- Born: 7 June 1927 Tomaszów Mazowiecki, Poland
- Died: 4 December 2016 (aged 89) Warsaw, Poland
- Education: National Film School in Łódź
- Occupations: Film director, screenwriter, film producer
- Spouse: Halina Chmielewska
- Children: 1
- Awards: Medal for Merit to Culture – Gloria Artis (2010)

= Tadeusz Chmielewski =

Polish film director, screenwriter and film producer

Tadeusz Chmielewski (/pl/; 7 June 1927 – 4 December 2016) was a Polish film director, screenwriter and film producer, most notable for being one of the pioneers of popular Polish comedy. During World War II and until 1948, he was a soldier for the National Armed Forces and the Home Army.

==Biography==
Chmielewski was born in Tomaszów Mazowiecki and graduated from secondary school in Szczecin. He graduated from the National Film School in Łódź in 1954. An activist with the Polish Filmmakers Association, he was their vice president from 1983 to 1987. From 1987-89, he was a member of the Cinematography Committee in Poland. Under the pseudonym of his granddaughter Zofii Miller, he wrote the screenplay U Pana Boga za piecem. In 1984, he was the head of the Film "EYE".

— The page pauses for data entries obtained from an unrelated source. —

-- ==== Sys2Proof/Tests/Slice0.lean ====
section
/-! SUPPORT. Tests against the vectors of spec/95_test_vectors.md and words written out from spec/30_encoding.md R82,
and for each statement with hypotheses a witness that they can be met. Expected results come from the spec. -/

namespace Sys2Proof.Tests

open Machine

/-! ### Small states -/

/-- The reset state with an input loaded (spec/30_encoding.md R91). -/
def loaded (bs : List Byte) : State :=
  { State.reset with ibuf := Memory.cellsFrom 0 bs, ilen := BitVec.ofNat 16 bs.length }

/-- A state whose oldest pending event is `e`. -/
def facing (e : HostEvent) (s : State) : State :=
  { s with pending := [e] }

/-- The reset state with a fault recorded. -/
def faulted : State :=
  { State.reset with fault := true, errcode := .acceptNoProposal, finfo := 0x00000002 }

/-- A state that holds the identity table, its receive index at the end. -/
def keyed : State :=
  { State.reset with perm := some identityTable, ridx := 0xFF, sidx := 0x02 }

/-- A state right after a proposal: spec/95_test_vectors.md `PROP`. -/
def proposed : State :=
  { State.reset with lifecycle := .proposed, propKey := #v[0x3C, 0x91, 0x0F, 0xE4, 0x27, 0xB8, 0x55, 0x6A] }

/-- What a view of the next state is; none where the outcome is no next state. -/
def seen {α : Type} (f : State → α) : Host.Outcome State Fault Refusal → Option α
  | .next t => some (f t)
  | .fault _ => none
  | .refused _ => none

/-- What the host can read of a command's results. -/
structure Results where
  result : Word
  olen : Half
  rlen : Half
  obuf : Option (List Byte)
  rbuf : Option (List Byte)
deriving DecidableEq, Repr

/-- The results and the bytes of both output buffers that the host can read. -/
def results (s : State) : Results :=
  ⟨s.result, s.olen, s.rlen, s.obuf.readSeq s.olen.toNat, s.rbuf.readSeq s.rlen.toNat⟩

/-- The words `STATUS` and `FINFO` read. -/
def faultWords (s : State) : Word × Word :=
  (s.statusWord, s.finfo)

/-- The S1 packet. -/
def packetS1 : List Byte :=
  [0, 0, 0, 0, 8, 0, 8, 8, 0, 8, 0, 8]

/-! ### Well-formedness: one ill-formed term per check (R83) -/

theorem test_wellFormed_good : (⟨0x10, false, 0, 0xA5, 0⟩ : CommandFields).wellFormed = true := by decide
theorem test_wellFormed_op : (⟨0x06, false, 0, 0, 0⟩ : CommandFields).wellFormed = false := by decide
theorem test_wellFormed_rsv0 : (⟨0x04, false, 1, 0, 0⟩ : CommandFields).wellFormed = false := by decide
theorem test_wellFormed_rsv1 : (⟨0x04, false, 0, 0, 1⟩ : CommandFields).wellFormed = false := by decide
theorem test_wellFormed_inc : (⟨0x01, true, 0, 0, 0⟩ : CommandFields).wellFormed = false := by decide
theorem test_wellFormed_imm8 : (⟨0x11, false, 0, 1, 0⟩ : CommandFields).wellFormed = false := by decide

/-! ### Decoding: words written out bit by bit, `RSV1 IMM8 RSV0 INC OP` (R81, R82) -/

theorem test_decode_ksGenprop : decode 0b00000000_00000000_0000000_0_00000001 = .ok .ksGenprop := by decide
theorem test_decode_ksAccept : decode 0b00000000_00000000_0000000_0_00000010 = .ok .ksAccept := by decide
theorem test_decode_ksUpdate : decode 0b00000000_00000000_0000000_0_00000011 = .ok .ksUpdate := by decide
theorem test_decode_ksRkey_0 : decode 0b00000000_00000000_0000000_0_00000100 = .ok (.ksRkey false) := by decide
theorem test_decode_ksRkey_1 : decode 0b00000000_00000000_0000000_1_00000100 = .ok (.ksRkey true) := by decide
theorem test_decode_ksSkey_0 : decode 0b00000000_00000000_0000000_0_00000101 = .ok (.ksSkey false) := by decide
theorem test_decode_ksSkey_1 : decode 0b00000000_00000000_0000000_1_00000101 = .ok (.ksSkey true) := by decide
theorem test_decode_frXor_00 : decode 0b00000000_00000000_0000000_0_00010000 = .ok (.frXor 0x00) := by decide
theorem test_decode_frXor_A5 : decode 0b00000000_10100101_0000000_0_00010000 = .ok (.frXor 0xA5) := by decide
theorem test_decode_frCsum : decode 0b00000000_00000000_0000000_0_00010001 = .ok .frCsum := by decide
theorem test_decode_frVcsum : decode 0b00000000_00000000_0000000_0_00010010 = .ok .frVcsum := by decide
theorem test_decode_frDecode : decode 0b00000000_00000000_0000000_0_00010011 = .ok .frDecode := by decide

/-- ENC-I1 to ENC-I4: no such `OP`. -/
theorem test_decode_illegal_op :
    decode 0x00000000 = .error .opUnassigned ∧ decode 0x00000006 = .error .opUnassigned ∧
      decode 0x000000FF = .error .opUnassigned ∧ decode 0x00000014 = .error .opUnassigned := by decide

/-- ENC-I5, ENC-I6: `INC` set where it is not used. -/
theorem test_decode_illegal_inc :
    decode 0x00000101 = .error .incUnused ∧ decode 0x00000110 = .error .incUnused := by decide

/-- ENC-I7, ENC-I8: `IMM8` set where it is not used. -/
theorem test_decode_illegal_imm8 :
    decode 0x00010011 = .error .imm8Unused ∧ decode 0x00050004 = .error .imm8Unused := by decide

/-- ENC-I9 to ENC-I12: a reserved bit set. -/
theorem test_decode_illegal_reserved :
    decode 0x00000204 = .error .rsv0Set ∧ decode 0x00008013 = .error .rsv0Set ∧
      decode 0x01000004 = .error .rsv1Set ∧ decode 0x80FF0010 = .error .rsv1Set := by decide

/-- The assembled words of R90's two examples. -/
theorem test_encode_examples : encode (.ksRkey true) = 0x00000104 ∧ encode (.frXor 0xA5) = 0x00A50010 := by decide

theorem test_decodeTableWord :
    decodeTableWord 32 0x00A50010 = some (.frXor 0xA5) ∧ decodeTableWord 32 0x00000104 = some (.ksRkey true) ∧
      decodeTableWord 32 0x00000000 = none := by decide

/-! ### Host programs (R90, R91) -/

theorem test_assemble_mnemonics :
    assemble ["KS.RKEY", "1"] = some (.ksRkey true) ∧ assemble ["FR.XOR", "0x5C"] = some (.frXor 0x5C) ∧
      assemble ["FR.XOR", "92"] = some (.frXor 0x5C) ∧ assemble ["FR.XOR", "0x100"] = none ∧
      assemble ["KS.RKEY", "0"] = some (.ksRkey false) := by decide

theorem test_assemble_pseudo :
    assemble ["KS.PEEKR"] = some (.ksRkey false) ∧ assemble ["KS.NEXTR"] = some (.ksRkey true) ∧
      assemble ["KS.PEEKS"] = some (.ksSkey false) ∧ assemble ["KS.NEXTS"] = some (.ksSkey true) := by decide

/-- The `LOAD` of two bytes: two writes of `IBUF`, then `W ILEN, 2`; a bare mnemonic is a write to `CMD`. -/
theorem test_hostProgram :
    hostProgram [.load [0x10, 0x03], .command .frVcsum] =
      [.write 4 0x10000 0x10, .write 4 0x10004 0x03, .write 4 0x0000C 2, .write 4 0x00000 0x00000012] := by decide

/-! ### Running a command -/

/-- The first step after reset runs the word that withFetchWord places (KS-1, KS-3). -/
theorem test_step_first_command :
    seen faultWords (step (State.reset.withFetchWord 32 0x00000002)) = some (0x00000301, 0x00000002) ∧
      seen results (step (State.reset.withFetchWord 32 0x00000104)) = some ⟨0, 0, 0, some [], some []⟩ := by decide

/-- ENC-I5: an illegal word faults `ILLEGAL_CMD`. -/
theorem test_step_illegal_word :
    seen faultWords (step (State.reset.withFetchWord 32 0x00000101)) = some (0x00000101, 0x00000101) := by decide

/-- BUS-12: a command is dropped while a fault is recorded. -/
theorem test_step_dropped :
    step (facing (commandEvent .frCsum) faulted) = .next faulted := rfl

/-! ### Keystream Unit -/

/-- KS-4: `OLEN` is 8 and `KSTAT` shows Proposed. -/
theorem test_genprop : seen (fun t => (t.olen, t.kstatWord)) (exec .ksGenprop State.reset) = some (8, 1) := by decide

/-- KS-7. -/
theorem test_genprop_after_accept :
    seen faultWords (exec .ksGenprop { State.reset with lifecycle := .accepted }) = some (0x00000401, 1) := by decide

/-- KS-6: the key byte and the lifecycle after the accept. -/
theorem test_accept : seen (fun t => (t.dkey, t.lifecycle)) (exec .ksAccept proposed) = some (0xA5, .accepted) := by
  decide

/-- KS-8. -/
theorem test_accept_twice :
    seen faultWords (exec .ksAccept { State.reset with lifecycle := .accepted }) = some (0x00000301, 2) := by decide

/-- S1, KS-9: the key byte of the packet, and DK-6, DK-8. -/
theorem test_derive :
    deriveKeyByte packetS1 = 0xAD ∧
      deriveKeyByte [0xFF, 0xFF, 0xFF, 0xFF, 8, 0, 8, 8, 0, 8, 0, 8, 0xFF] = 0xAD ∧
      deriveKeyByte [0, 0, 0, 0, 0x07, 0xF0, 0x17, 0xE8, 0, 0, 0, 0] = 0x08 := by decide

/-- KS-9: `KS.UPDATE` on the S1 packet. -/
theorem test_update_derives :
    seen (fun t => (t.dkey, t.pv, t.lifecycle)) (exec .ksUpdate (loaded packetS1)) = some (0xAD, true, .empty) := by
  decide

/-- KS-11: `KS.UPDATE` on 11 bytes clears. -/
theorem test_update_clears :
    seen State.kstatWord (exec .ksUpdate { loaded (List.replicate 11 0) with dkey := 0xAD, sidx := 3 }) = some 0 := by
  decide

/-- S1: rows 0x00 and 0xF0 of the table of `KeySchedule(0xAD)`. -/
theorem test_keySchedule_AD :
    ((keySchedule 0xAD).toList.take 16, (keySchedule 0xAD).toList.drop 240) =
      ([0xAD, 0x5B, 0x05, 0x85, 0x9A, 0x15, 0x17, 0xBF, 0x64, 0xEF, 0x3E, 0x86, 0x0F, 0xC9, 0x07, 0x3D],
        [0x28, 0x56, 0x63, 0x10, 0x58, 0x0B, 0x5C, 0x7D, 0xF2, 0x9D, 0xDD, 0xE2, 0x45, 0x8F, 0x35, 0xF7]) := by
  decide +kernel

In 2005, Chmielewski received the honorary citizenship from the city of Tomaszów Mazowiecki. In 2010 he was awarded the Medal for Merit to Culture – Gloria Artis. In 2011 he was awarded the "Eagle" in the Polish Film Awards.

Several of Tadeusz Chmielewski's films were realized together with his wife, Halina Chmielewska, also a film director and screenwriter. Tadeusz Chmielewski's father was a policeman in Tomaszów. During World War II, his father commanded Partisan movements. After the war, his father was reportedly captured and murdered by Communist Polish authorities. Tadeusz and Helena had one daughter, Agata Chmielewska, a graphic designer and painter.